The ability for an organism to maintain a certain body temperature within certain boundaries, even when the surrounding temperature is very different

59
Q

Describe the process of a fever the homeostatic response to an ALTERED set point.

A

Bacteria infection
Macrophage engulfs and digests
Interleukins released
Hypothalamus gets signal of interleukins and signals release of prostaglandin
Prostaglandin release goes back to hypothalamus and tells it to increase the body temp. set point
Set point increase raises body temp. bc prostaglandin keeps telling hypothalamus to raise its set point.
With set point raised, we see shivering bc muscles (effectors) are relayed the output to generate heat to maintain that new high set point.

60
Q

How is the newly raised set point brought back down to equilibrium?

A

Anti-prostaglandins are introduced to prevent prostaglandin from being produced from hypothalamus. With the loss of prostaglandin, thermoreceptors and finally override the increase heat message and let the hypothalamus know that temperature is way too high. The control center/hypothalamus will then send output to sweat glands (effectors) to cool the body down. This process will bring the fever down to normal body temp.

61
Q

Negative Feedback System

A

System in which the effectors cause the change in the controlled condition to reverse and return to the normal state.
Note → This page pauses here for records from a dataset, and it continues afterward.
-- ==== Sys2Proof/Certificates/Slice0/Obligations.lean ====
section
/-! DEFINITION. The statements about the model: what each command does, what it leaves, and what every step keeps. -/

open Sys2Proof Sys2Proof.Machine

/-- For every command c, every queue rest and every state s: the step of s with c at the front of its queue is exec c on s with the queue's rest. -/
def Obligations.StepRunsTheFrontCommand : Prop :=
  ∀ (c : Instr) (rest : List Instr) (s : State), step { s with pending := c :: rest } = exec c { s with pending := rest }

/-- On an empty queue the step answers the same state. That the block idles is the model's choice (log entry 1). -/
def Obligations.IdleStepChangesNothing : Prop :=
  ∀ s : State, s.pending = [] → step s = .next s

/-- Whatever the command at the front, the step answers a next state whose queue is the old queue without its front: no command is dropped, added or reordered by a meaning. -/
def Obligations.QueueIsFirstInFirstOut : Prop :=
  ∀ (c : Instr) (rest : List Instr) (s : State), s.pending = c :: rest → ∃ t, step s = .next t ∧ t.pending = rest

/-- From every state of which State.Inv holds, a step answers only states of which it holds: the register store, the tables of tracks, channels, bundles and layers, the snapshot and the valid map keep their canonical form, and the two bulletin queues stay within 24 and 8. -/
def Obligations.StepKeepsInvariant : Prop :=
  ∀ (s t : State), s.Inv → step s = .next t → t.Inv

/-- State.Inv holds of State.reset, and the queue of State.reset is empty. -/
def Obligations.ResetHasInvariant : Prop :=
  State.reset.Inv ∧ State.reset.pending = []

/-- In State.reset every field of every register reads the value of its Reset column; so FRAME is 0, GLB.STATE reads PHASE 0, READY 0 and STATE bring-up (4), no source is pending, no wagon is valid, no request is open and no track trains. The model's own choices that bear on it: log entries 15, 16. -/
def Obligations.ResetReadsResetValues : Prop :=
  (∀ (f : Field) (i j : Nat), State.reset.fld f i j = f.reset i j) ∧
  State.reset.fld Fld.TT_TIME_FRAME = 0 ∧ State.reset.fld Fld.GLB_STATE_PHASE = 0 ∧
  State.reset.flag Fld.GLB_STATE_READY = false ∧ State.reset.inState .bringup = true ∧
  (∀ k, State.reset.fld Fld.FLT_PEND_PEND 0 k = 0) ∧ (∀ w, State.reset.vbit w = false) ∧
  State.reset.tags = [] ∧ State.reset.hold = none ∧
  (∀ t, t < 32 → State.reset.linkIs t .training = false ∧ State.reset.linkIs t .ready = false)

/-- From OFF, PWR_GOOD_RISE gives a POR: every register at its reset value, no track, request, channel, valid bit, repair record, flash record or seal kept, the queue and RESET_N as they were, the wrapper as it was but for the last WRCK edge seen; a start that is not warm runs at once, or is held in reset while RESET_N is low. In HOLD only the pin changes. RESET_N_RISE begins the start that RESET_N holds, and CHIP_RESET_HOLD_END with RESET_N high the one that the 10 us hold; GLB.STATE.WARM then says whether it is warm, CRS_DONE is set after a CRS reaction, and no other register field changes; with RESET_N low the end of the 10 us leaves the start to RESET_N. The model's own choices that bear on it: log entries 15, 16. -/
def Obligations.PowerOnAndResetPinsStart : Prop :=
  (∀ s : State, s.hold = none → s.pins.pwrGood = false → ∃ t, exec .pwrGoodRise s = .next t ∧
    t.pins = { s.pins with pwrGood := true, refclk := true, thermLow := false } ∧ t.pending = s.pending ∧ t.wrap = { s.wrap with edge := none } ∧
    (∀ (f : Field) (i j : Nat), t.fld f i j = f.reset i j) ∧ t.trks = [] ∧ t.tags = [] ∧ t.chans = [] ∧ t.vmap = {} ∧ t.rep = {} ∧ t.nvm = {} ∧ t.bst = {} ∧
    t.start.warm = false ∧ t.start.running = s.pins.resetN ∧ t.start.held = (!s.pins.resetN) ∧ t.resetting = (!s.pins.resetN)) ∧
  (∀ s : State, s.hold.isSome = true → exec .pwrGoodRise s = .next { s with pins := { s.pins with pwrGood := true } }) ∧
  (∀ s : State, s.hold = none → s.pins.pwrGood = true → s.start.held = true → s.start.chip = false → ∃ t, exec .resetNRise s = .next t ∧
    t.pins = { s.pins with resetN := true } ∧ t.resetting = false ∧ t.start = { s.start with running := true, held := false, chip := false } ∧
    t.fld Fld.GLB_STATE_WARM = b2n s.start.warm ∧ ∀ (f : Field) (i j : Nat), f.key i j ≠ Fld.GLB_STATE_WARM.key 0 0 → t.fld f i j = s.fld f i j) ∧
  (∀ s : State, s.pins.resetN = true → s.start.chip = true → ∃ t, exec .chipResetHoldEnd s = .next t ∧ t.pins = s.pins ∧ t.resetting = false ∧
    t.start = { s.start with running := true, held := false, chip := false } ∧ t.fld Fld.GLB_STATE_WARM = b2n s.start.warm ∧
    t.fld Fld.FLT_STATUS_CRS_DONE = (if s.fld Fld.GLB_STATE_CAUSE = 5 then 1 else s.fld Fld.FLT_STATUS_CRS_DONE) ∧
    ∀ (f : Field) (i j : Nat), f.key i j ≠ Fld.GLB_STATE_WARM.key 0 0 → f.key i j ≠ Fld.FLT_STATUS_CRS_DONE.key 0 0 → t.fld f i j = s.fld f i j) ∧
  (∀ s : State, s.pins.resetN = false → s.start.chip = true → ∃ t, exec .chipResetHoldEnd s = .next t ∧ t.start = { s.start with chip := false } ∧
    t.resetting = s.resetting ∧ t.pins = s.pins)

/-- RESET_N_FALL with power, RESET_N high and outside HOLD: every register field of the map reads its reset value, or as before where PIN keeps it, but GLB.STATE.CAUSE, which reads 2; tracks, requests, channels, the vertical interface, the regulator's and PARK's records are empty; the valid map holds what it held with the bits of acknowledged fills; the working copy of repairs, its deltas, the seal and the journal's buffer stand, the flash operation in progress is cut, and the start that follows is held. In HOLD, and without power, only the pin changes; with RESET_N already low nothing does. SUPPLY_REMOVED leaves nothing but the queue, the pins and the count of free values: every register at its reset value, PWR_GOOD low, HOLD left. The model's own choices that bear on it: log entries 15, 73. -/
def Obligations.PinResetAndSupplyRemoval : Prop :=
  (∀ s : State, s.hold = none → s.pins.pwrGood = true → s.pins.resetN = true → ∃ t, exec .resetNFall s = .next t ∧
    t.pins = { s.pins with resetN := false, thermLow := false } ∧ t.resetting = true ∧ t.start.held = true ∧ t.start.running = false ∧ t.trks = [] ∧
    t.tags = [] ∧ t.chans = [] ∧ t.vert = {} ∧ t.bwr = {} ∧ t.park = {} ∧ t.vmap.mem = s.ackedFills.vmap.mem ∧ t.rep.copy = s.rep.copy ∧
    t.rep.deltas = s.rep.deltas ∧ t.bst.cur = s.bst.cur ∧ t.nvm = { s.nvm with cur := none, ops := [], deferred := [] } ∧
    t.wrap = { s.wrap with edge := none } ∧ t.pending = s.pending ∧ t.fld Fld.GLB_STATE_CAUSE = 2 ∧
    ∀ (f : Field) (i j : Nat) (x : FieldAt), fieldOfKey (f.key i j) = some x → f.key i j ≠ Fld.GLB_STATE_CAUSE.key 0 0 →
    t.fld f i j = if x.f.keeps .pin = true then s.fld f i j else f.reset i j) ∧
  (∀ s : State, s.hold.isSome = true ∨ s.pins.pwrGood = false → s.pins.resetN = true →
    exec .resetNFall s = .next { s with pins := { s.pins with resetN := false } }) ∧
  (∀ s : State, s.pins.resetN = false → exec .resetNFall s = .next s) ∧
  (∀ s : State, ∃ t, exec .supplyRemoved s = .next t ∧ t.pins = { s.pins with pwrGood := false, thermLow := false } ∧ t.hold = none ∧
    (∀ (f : Field) (i j : Nat), t.fld f i j = f.reset i j) ∧ t.wrap = {} ∧ t.trks = [] ∧ t.tags = [] ∧ t.chans = [] ∧ t.vmap = {} ∧ t.rep = {} ∧ t.nvm = {} ∧
    t.bst = {} ∧ t.pending = s.pending ∧ t.free = s.free)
something is being taken away to bring back to normal

62
Q

True or False:

Negative feedback systems are the common way body homeostasis is maintained.

A

True. Positive feedback loops are in pregnancy.

63
Q

Describe a negative feedback loop involving decreased blood pressure.

A

Say you are lying down for a nap, but nap time is over so you stand up to get out of the bed. When you stand up, your BP will fall bc there is less blood being brought back to the heart due to gravity taking it all to the lower body first. This BP fall is a stimulis recognized by baroreceptors in the arteries, and they relay this input via sensory nerve fibers. Those sensory nerve fibers travel to the medulla oblongata control center. The CC the sends an output message to cardiac muscle via motor fibers to increase contraction, therefore increasing heart rate. Increased heart rate means more force of blood being pumped, therefore we see an increase in BP.